### EXERCISE DESCRIPTION:
Could you copy out every line of the data where the word "beside" occurs?

### DATA FOR REVIEW:

-- ==== Sys2Proof/Machine/Dispatch.lean ====
section
/-! DEFINITION. One arm per instruction: the meaning it calls, or its rejection by name. -/

namespace Sys2Proof.Machine
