-- ==== Sys2Proof/WellFormed.lean ====
section
/-! DEFINITION. The checks an instruction's fields must pass whatever the state and whatever hints it carries (03_encoding
R46 to R50, R59, R60, R66 to R69; 05_numbers R81). What depends on a hint, on the warp's window or on the grove is
checked when the instruction issues (Machine/Operands.lean). -/

namespace Sys2Proof

/-- The conversions, by which codes they accept (R81, R144). -/
inductive CvtKind where
  /-- fcvt: two floating codes that differ. -/
  | fcvt
  /-- f2i: a floating source. -/
  | f2i
  /-- i2f: a floating destination. -/
  | i2f
  /-- fpack: FP32 to a narrow format. -/
  | fpack
  /-- funpack: a narrow format to FP32. -/
  | funpack
deriving DecidableEq, Repr

/-- A field with what it must satisfy. -/
inductive Form where
  /-- A scalar source group of `n` from `r` (R47, R50). -/
  | src (r n : Nat)
  /-- A scalar destination group (R47, R50). -/
  | dst (r n : Nat)
  /-- A vector group (R50). -/
  | vec (r n : Nat)
  /-- A code, a resource number or an immediate from `lo` to `hi` (R48, R49, R67, R68). -/
  | range (x lo hi : Nat)
  /-- Conversion codes. -/
  | code (src dst : Nat) (k : CvtKind)
  /-- MEET.RED's signed bit beside its op (R67). -/
  | signed (s o : Nat)
  /-- A negate bit beside the condition code that means always (R45). -/
  | negate (n c always : Nat)
  /-- A system register number, to be read or written (R130). -/
  | sysreg (n : Nat) (write : Bool)
  /-- A TYPE code (R60). -/
  | type (t : Nat)
deriving DecidableEq, Repr

/-- The field satisfies it. -/
def Form.ok : Form → Bool
  | .src r n => if n = 1 then decide (r < 122) else r % n == 0 && (decide (r + n ≤ 96) || r == 96 || (r == 110 && n == 2))
  | .dst r n => r % n == 0 && (decide (r + n ≤ 96) || r == 96)
  | .vec r n => r % n == 0
  | .range x lo hi => decide (lo ≤ x) && decide (x ≤ hi)
  | .code x y k =>
    match k with
    | .fcvt => x != 7 && y != 7 && x != y
    | .f2i => x != 7
    | .i2f => y != 7
    | .fpack => x == 0 && decide (1 ≤ y) && decide (y ≤ 5)
    | .funpack => y == 0 && decide (1 ≤ x) && decide (x ≤ 5)
  | .signed s o => s == 0 || decide (o < 2)
  | .negate n c always => n == 0 || c != always
  | .sysreg n write =>
    (decide (0x1001 ≤ n) && decide (n ≤ 0x1006)) || n == 1 || (!write && (n == 0x1000 || (decide (2 ≤ n) && decide (n ≤ 6))))
  | .type t => decide (t < 20) && t != 15

/-- Registers of a floating code: FP64 is a pair (R80). -/
def floatRegs (code : Nat) : Nat := if code = 6 then 2 else 1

### FINISHED EXERCISE:
  /-- MEET.RED's signed bit beside its op (R67). -/
  /-- A negate bit beside the condition code that means always (R45). -/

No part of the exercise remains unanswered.